The final evaluation will combine 3 metrics lexicographically <number of solved test cases, accuracy, time>:

• Accuracy: The problem has been formulated to allow for 1 unique solution to both Path and OpenedNodes. A Path/OpenedNodes to be considered correct has to fully match the correct solution. Averaging over the test cases we compute an accuracy metric as (# of correct paths)/(# of paths).Thus, accuracy will be in the interval [0, 1].
• Solve time: As your algorithms will be tested on graphs of increasing size, the efficiency of your code will be measured in terms of process time required.

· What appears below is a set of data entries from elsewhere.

theorem powValue_eq_of_canonical {a : Value} (ha : a.canonical = true) {e : Int} (he : 0 ≤ e) : powValue a e =
    .ok { value := canon (a.val ^ e.toNat), src := if e = 0 then .const else if e = 1 then .sameA else .fresh } := by
  rw [powValue, if_neg he.not_gt]
  split_ifs with h0 h1 hzero
  · rw [h0, Int.toNat_zero, pow_zero]
    rfl
  · rw [h1, Int.toNat_one, pow_one, canon_val ha]
  · rw [val_of_sign_zero hzero, zero_pow (by omega)]
    rfl
  · rw [eq_canon_of_val (canonical_powloop ha e.toNat) (val_powloop a e.toNat)]

/-! ### The command -/

theorem exec_pow_of_some {s : State} {va : VReg} {a : Value} (ha : s.vReg va = some a) (vd : VReg) (xb : XReg) :
    exec (.pow vd va xb) s = finish (.pow vd va xb) s (powValue a (s.xReg xb).toInt >>= fun r => s.writeV vd r) := by
  rw [exec, execPow, State.readV_of_some ha, ok_bind]
  rfl

end Sys2Proof.Machine

namespace Sys2Proof.Proofs

open Sys2Proof.Machine Sys2Proof.Claims

/-- Settles O34: for an exponent that is not negative the power is exact on the canonical value that a legal state
holds, and it is written if it fits. -/
theorem powIsExact : Obligations.PowIsExact := by
  intro vd va xb s a e hs ha he
  have hexec := he ▸ exec_pow_of_some ha vd xb
  have hends (hpos : 0 ≤ e) := exec_fits_or_overflows <|
    hexec.trans <| by rw [powValue_eq_of_canonical (canonical_and_fits_of_legal hs ha).1 hpos, ok_bind]
  refine ⟨fun hpos => (hends hpos).1, fun c hc hneg => ?_, fun c hc hpos => (hends hpos).2 c hc⟩
  rw [hexec, powValue_of_neg a hneg, error_bind, finish_error_of_decode hc]
  rfl

/-- Settles O35: each power is the canonical value of the integer power, for which the identities are those of the
integers. -/
theorem powExponentIdentities : Obligations.PowExponentIdentities := by
  intro a ha
  have hpow (k : Nat) := powValue_eq_of_canonical ha (Int.natCast_nonneg k)
  have hvalue {k : Nat} {p : Value} {src : Rsrc} (h : powValue a k = .ok { value := p, src := src }) :
      p = canon (a.val ^ k) := (congrArg Reported.value (Except.ok.inj ((hpow k).symm.trans h))).symm
  refine ⟨by simpa using hpow 0, by simpa [canon_val ha] using hpow 1, fun p q r m n ps qs rs hp hq hr => ?_⟩
  rw [hvalue hp, hvalue hq, hvalue hr, mulValues_eq_of_canonical (canonical_canon _) (canonical_canon _), val_canon,
    val_canon, pow_add]

end Sys2Proof.Proofs
end

section
/-! SUPPORT. The words and the bits of the two's-complement view, and a value rebuilt from a string with a sign word on
top (46_bitwise.md R210 to R212, R219). -/

namespace Sys2Proof.Machine

open Sys2Proof.Claims

/-! ### Sign words (R210) -/

/-- The word of the view beyond the magnitude (R210). -/
def signWord (a : Value) : Word := if a.sign = .negative then 0xFFFFFFFF#32 else 0#32

theorem wordAt_of_len_le {a : Value} {i : Nat} (h : a.len ≤ i) : wordAt a i = signWord a := if_pos h

theorem signWord_eq_zero_or_allOnes (a : Value) : signWord a = 0#32 ∨ signWord a = BitVec.allOnes 32 := by
  rw [signWord]
  split
  · exact .inr rfl
  · exact .inl rfl

/-- A sign word is all of one bit. -/
theorem getLsbD_of_zero_or_allOnes {w : Word} (h : w = 0#32 ∨ w = BitVec.allOnes 32) {j : Nat} (hj : j < 32) :
    w.getLsbD j = w.getLsbD 0 := by
  obtain rfl | rfl := h
  · rw [BitVec.getLsbD_zero, BitVec.getLsbD_zero]
  · rw [BitVec.getLsbD_allOnes, BitVec.getLsbD_allOnes, decide_eq_true hj, decide_eq_true (by decide : 0 < 32)]

/-- The sign word is what the floor leaves of the value over a power of the base beyond the magnitude. -/
theorem toInt_signWord {a : Value} (ha : a.canonical = true) {i : Nat} (hi : a.len ≤ i) :
    (signWord a).toInt = a.val / (wordBase : Int) ^ i := by
  have hpos : (0 : Int) < (wordBase : Int) ^ i := by positivity
  have habs : a.val.natAbs < wordBase ^ i := by
    rw [natAbs_val ha]
    exact (magNat_lt a.mag).trans_le (Nat.pow_le_pow_right wordBase_pos hi)
  have hcast : ((wordBase ^ i : Nat) : Int) = (wordBase : Int) ^ i := Nat.cast_pow ..
  have hlo : -1 ≤ a.val / (wordBase : Int) ^ i := (Int.le_ediv_iff_mul_le hpos).2 (by omega)
  have hhi : a.val / (wordBase : Int) ^ i < 1 := (Int.ediv_lt_iff_lt_mul hpos).2 (by omega)
  rw [← wordAt_of_len_le hi, wordAt_eq_ofInt ha]
  exact BitVec.toInt_ofInt_eq_self (by decide) (by omega) (by omega)

/-! ### The view as a string (R211, R212) -/

@[simp] theorem length_tcwords (a : Value) (n : Nat) : (tcwords a n).length = n := by
  simp [tcwords]

theorem tcwords_succ (a : Value) (n : Nat) : tcwords a (n + 1) = tcwords a n ++ [wordAt a n] := by
  rw [tcwords, List.range_succ, List.map_append]
  rfl

/-- R210: the number in word `i` of the view. -/
theorem wordAt_toNat {a : Value} (ha : a.canonical = true) (i : Nat) :
    ((wordAt a i).toNat : Int) = a.val / (wordBase : Int) ^ i % (wordBase : Int) := by
  rw [wordAt_eq_ofInt ha, BitVec.toNat_ofInt]
  exact Int.toNat_of_nonneg (Int.emod_nonneg _ (by decide))

/-- `n` words of the view are the value modulo `B^n`. -/
theorem leNat_tcwords {a : Value} (ha : a.canonical = true) (n : Nat) :
    (leNat (tcwords a n) : Int) = a.val % (wordBase : Int) ^ n := by
  induction n with
  | zero => simp [tcwords, leNat]
  | succ n ih =>
    have hlast : leNat [wordAt a n] = (wordAt a n).toNat := rfl
    rw [tcwords_succ, leNat_append, length_tcwords, hlast, pow_succ, emod_mul_eq _ _ (by positivity),
      Nat.cast_add, ih, Nat.cast_mul, wordAt_toNat ha, Nat.cast_pow, Int.add_comm, Int.mul_comm]

/-- R211: the view with a sign word on top is the value. -/
theorem signWord_mul_add_leNat_tcwords {a : Value} (ha : a.canonical = true) {n : Nat} (hn : a.len ≤ n) :
    (signWord a).toInt * (wordBase : Int) ^ n + leNat (tcwords a n) = a.val := by
  rw [toInt_signWord ha hn, leNat_tcwords ha]
  exact Int.ediv_mul_add_emod _ _

/-- R212: the integer of a string, its top word signed. -/
theorem val_fromtc_concat (low : List Word) (top : Word) :
    (fromtc (low ++ [top])).val = top.toInt * (wordBase : Int) ^ low.length + leNat low := by
  have hpow : (2 : Int) ^ (32 * low.length) = (wordBase : Int) ^ low.length := pow_mul 2 32 _
  have hlow : unitsNat low.reverse = leNat low := magNat_reverse low
  rw [fromtc, List.reverse_append, List.reverse_singleton, List.singleton_append, val_normUnits (by decide),
    twosReading_cons, List.length_reverse, hpow, hlow]

/-- A word in front of any multiple of the base. -/
theorem ofInt_base_mul_add_toNat (q : Int) (w : Word) : BitVec.ofInt 32 ((wordBase : Int) * q + w.toNat) = w := by
  have hbase : BitVec.ofInt 32 (wordBase : Int) = 0#32 := rfl
  rw [BitVec.ofInt_add, BitVec.ofInt_mul, hbase, BitVec.zero_mul, BitVec.zero_add, BitVec.ofInt_natCast,
    BitVec.ofNat_toNat, BitVec.setWidth_eq]

/-- R212: within a string the view of the value rebuilt from it is the string. -/
theorem wordAt_fromtc_concat_of_lt {low : List Word} (top : Word) {i : Nat} (hi : i < low.length) :
    wordAt (fromtc (low ++ [top])) i = low.getD i 0#32 := by
  have hpow : (wordBase : Int) ^ low.length =
      (wordBase : Int) ^ i * ((wordBase : Int) * (wordBase : Int) ^ (low.length - i - 1)) := by
    rw [← pow_succ', ← pow_add]
    congr 1
    omega
  obtain ⟨q, hq⟩ : ∃ q : Int, (leNat low : Int) / (wordBase : Int) ^ i = q * wordBase + (low.getD i 0#32).toNat :=
    ⟨(leNat low / wordBase ^ (i + 1) : Nat), by exact_mod_cast leNat_div_pow_eq low i hi⟩
  have hsplit : (top.toInt * (wordBase : Int) ^ low.length + leNat low) / (wordBase : Int) ^ i =
      (wordBase : Int) * (top.toInt * (wordBase : Int) ^ (low.length - i - 1) + q) + (low.getD i 0#32).toNat := by
    rw [hpow, mul_left_comm, Int.mul_add_ediv_left _ _ (by positivity), hq]
    ring
  rw [wordAt_eq_ofInt (canonical_fromtc _), val_fromtc_concat, hsplit, ofInt_base_mul_add_toNat]

/-- R212: from a sign word on top of the string upwards, the view is that word. -/
theorem wordAt_fromtc_concat_of_ge {low : List Word} {top : Word} (htop : top = 0#32 ∨ top = BitVec.allOnes 32)
    {i : Nat} (hi : low.length ≤ i) : wordAt (fromtc (low ++ [top])) i = top := by
  have hlow : (leNat low : Int) < (wordBase : Int) ^ low.length := by exact_mod_cast leNat_lt low
  have hle : (wordBase : Int) ^ low.length ≤ (wordBase : Int) ^ i := pow_le_pow_right₀ (by decide) hi
  have hsign : (top.toInt * (wordBase : Int) ^ low.length + leNat low) / (wordBase : Int) ^ i = top.toInt := by
    rw [Int.ediv_eq_iff_of_pos (by positivity)]
    obtain rfl | rfl := htop
    · rw [BitVec.toInt_zero]
      omega
    · have hones : (BitVec.allOnes 32).toInt = -1 := rfl
      rw [hones]
      omega
  rw [wordAt_eq_ofInt (canonical_fromtc _), val_fromtc_concat, hsign, BitVec.ofInt_toInt]

/-! ### Bits (R11, R219) -/

/-- Bit `j` of an integer taken modulo the word. -/
theorem getLsbD_ofInt_word (z : Int) {j : Nat} (hj : j < 32) :
    (BitVec.ofInt 32 z).getLsbD j = decide (z / 2 ^ j % 2 = 1) := by
  have hdvd : ((2 ^ j * 2 : Nat) : Int) ∣ (2 ^ 32 : Nat) :=
    Int.natCast_dvd_natCast.2 (Nat.pow_dvd_pow 2 (Nat.succ_le_of_lt hj))
  have hbit (x : Int) : x / 2 ^ j % 2 = x % (2 ^ j * 2 : Nat) / 2 ^ j := by
    push_cast
    rw [emod_mul_eq x 2 (by positivity), Int.add_comm, Int.add_mul_ediv_right _ _ (by positivity),
      Int.ediv_eq_zero_of_lt (Int.emod_nonneg _ (by positivity)) (Int.emod_lt_of_pos _ (by positivity)), Int.zero_add]
  have hnat : ((BitVec.ofInt 32 z).toNat : Int) = z % (2 ^ 32 : Nat) := by
    rw [BitVec.toNat_ofInt, Int.toNat_of_nonneg (Int.emod_nonneg _ (by decide))]
  rw [← BitVec.testBit_toNat, Nat.testBit_eq_decide_div_mod_eq, decide_eq_decide, ← Int.natCast_inj]
  push_cast
  rw [hnat, hbit, Int.emod_emod_of_dvd _ hdvd, ← hbit]

/-- The place of a bit is that of its word and its own in the word (R219). -/
theorem wordBase_pow_mul_two_pow (p : Nat) : (wordBase : Int) ^ (p / 32) * 2 ^ (p % 32) = 2 ^ p := by
  have hbase : (wordBase : Int) = 2 ^ 32 := rfl
  rw [hbase, ← pow_mul, ← pow_add, Nat.div_add_mod]

theorem getLsbD_wordAt {a : Value} (ha : a.canonical = true) (p : Nat) :
    (wordAt a (p / 32)).getLsbD (p % 32) = a.bit p := by
  rw [wordAt_eq_ofInt ha, getLsbD_ofInt_word _ (Nat.mod_lt _ (by decide)), Int.ediv_ediv_of_nonneg (by positivity),
    wordBase_pow_mul_two_pow, Value.bit]

end Sys2Proof.Machine
end

section
/-! SUPPORT. The commands that read the view: WORDAT and TESTBIT (46_bitwise.md R210, R219, R220; 48_accessor.md R270;
60_exceptions.md R296, R307). -/

namespace Sys2Proof.Machine

open Sys2Proof.Claims

theorem bitMask_toNat (pos : Nat) : (bitMask pos).toNat = 2 ^ (pos % 32) := by
  rw [bitMask, BitVec.toNat_ofNat, Nat.mod_eq_of_lt (Nat.pow_lt_pow_right (by decide) (Nat.mod_lt pos (by decide)))]

theorem bitMask_ne_zero (pos : Nat) : bitMask pos ≠ 0#32 := fun h =>
  (Nat.two_pow_pos (pos % 32)).ne' ((bitMask_toNat pos).symm.trans (congrArg BitVec.toNat h))

theorem bitMask_eq_twoPow (pos : Nat) : bitMask pos = BitVec.twoPow 32 (pos % 32) :=
  BitVec.eq_of_toNat_eq (by rw [bitMask, BitVec.toNat_ofNat, BitVec.toNat_twoPow])

/-- R219: the mask picks the bit of the view out of its word. -/
theorem wordAt_and_bitMask {a : Value} (ha : a.canonical = true) (pos : Nat) :
    wordAt a (pos / 32) &&& bitMask pos = if a.bit pos then bitMask pos else 0#32 := by
  rw [bitMask_eq_twoPow, BitVec.and_twoPow, getLsbD_wordAt ha]

theorem testBitOf_eq_bit {a : Value} (ha : a.canonical = true) (pos : Nat) : testBitOf a pos = a.bit pos := by
  rw [testBitOf, wordAt_and_bitMask ha]
  cases a.bit pos
  · rfl
  · exact bne_iff_ne.2 (bitMask_ne_zero pos)

section Commands

variable {s : State} {va : VReg} {a : Value} (ha : s.vReg va = some a) (xd : XReg) (xb : XReg)

include ha

theorem exec_wordat_of_some : exec (.wordat xd va xb) s =
    finish (.wordat xd va xb) s (viewIndex (s.xReg xb).toInt >>= fun i => .ok (s.putX xd (zext32 (wordAt a i)))) := by
  rw [exec, execWordat, State.readV_of_some ha, ok_bind]
  rfl

theorem exec_testbit_of_some : exec (.testbit xd va xb) s = finish (.testbit xd va xb) s
    (bitPosition (s.xReg xb).toInt >>= fun pos => .ok (s.putX xd (if testBitOf a pos then 1 else 0))) := by
  rw [exec, execTestbit, State.readV_of_some ha, ok_bind]
  rfl

end Commands

end Sys2Proof.Machine

namespace Sys2Proof.Proofs

open Sys2Proof.Machine Sys2Proof.Claims

/-- Settles O36: the recipe gives the word of the view for every canonical value, so for what a legal state holds. -/
theorem wordatReadsView : Obligations.WordatReadsView := by
  have hword (a : Value) (i : Nat) (ha : a.canonical = true) :
      ((wordAt a i).toNat : Int) = a.val / 2 ^ (32 * i) % 2 ^ 32 := by
    rw [pow_mul]
    exact wordAt_toNat ha i
  refine ⟨hword, fun xd va xb s a i hs ha hi => ⟨fun hpos => ?_, fun c hc hneg => ?_⟩⟩
  · rw [exec_wordat_of_some ha, hi, (viewIndex_ok_iff i _).2 ⟨hpos, rfl⟩, ok_bind, finish_ok, zext32,
      hword a _ (canonical_and_fits_of_legal hs ha).1]
    rfl
  · rw [exec_wordat_of_some ha, hi, (viewIndex_error_iff i _).2 ⟨hneg, rfl⟩, error_bind, finish_error_of_decode hc]
    rfl

/-- Settles O40: the masked word is not zero exactly when the bit of the view is 1. -/
theorem testbitReadsView : Obligations.TestbitReadsView := by
  intro xd va xb s a pos hs ha hp
  refine ⟨fun hpos => ?_, fun c hc hneg => ?_⟩
  · have hbit : (if testBitOf a pos.toNat then (1 : Int) else 0) = a.val / 2 ^ pos.toNat % 2 := by
      rw [testBitOf_eq_bit (canonical_and_fits_of_legal hs ha).1, Value.bit]
      simp only [decide_eq_true_eq]
      split <;> omega
    rw [exec_testbit_of_some ha, hp, (bitPosition_ok_iff pos _).2 ⟨hpos, rfl⟩, ok_bind, finish_ok, hbit]
    rfl
  · rw [exec_testbit_of_some ha, hp, (bitPosition_error_iff pos _).2 ⟨hneg, rfl⟩, error_bind, finish_error_of_decode hc]
    rfl

end Sys2Proof.Proofs
end

section
/-! SUPPORT. The word-wise commands AND, OR, XOR, ANDNOT and NOT, bit by bit and as integers (46_bitwise.md R213 to
R218). -/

For reference, the TA’s solution achieves the following average solving times on the private test cases:

DepthFirst: 0.000485 s
BreadthFirst: 0.000239 s
IterativeDeepening: 0.000867 s

Use these numbers as a guideline to understand the order of magnitude of expected performance for a descently optimized solution.

Keep in mind:

• These times are for reference only, your implementation does not need to match them exactly.
• Small variations in solving time between runs of the same algorithm may be observed.

Update & Run

Please refer to Hello World for instructions.

Food for thought

• Which of the graph search algorithms you implemented are better suited for different topologies of graphs?
• Does the presence of cycles in the graph affects any of the algorithms? If yes, why? Which modifications would you do to improve?
• Are the paths that you found the shortest path?
• When running Depth-First Search (DFS) with a depth limit k, does the algorithm always explore all nodes at depth k?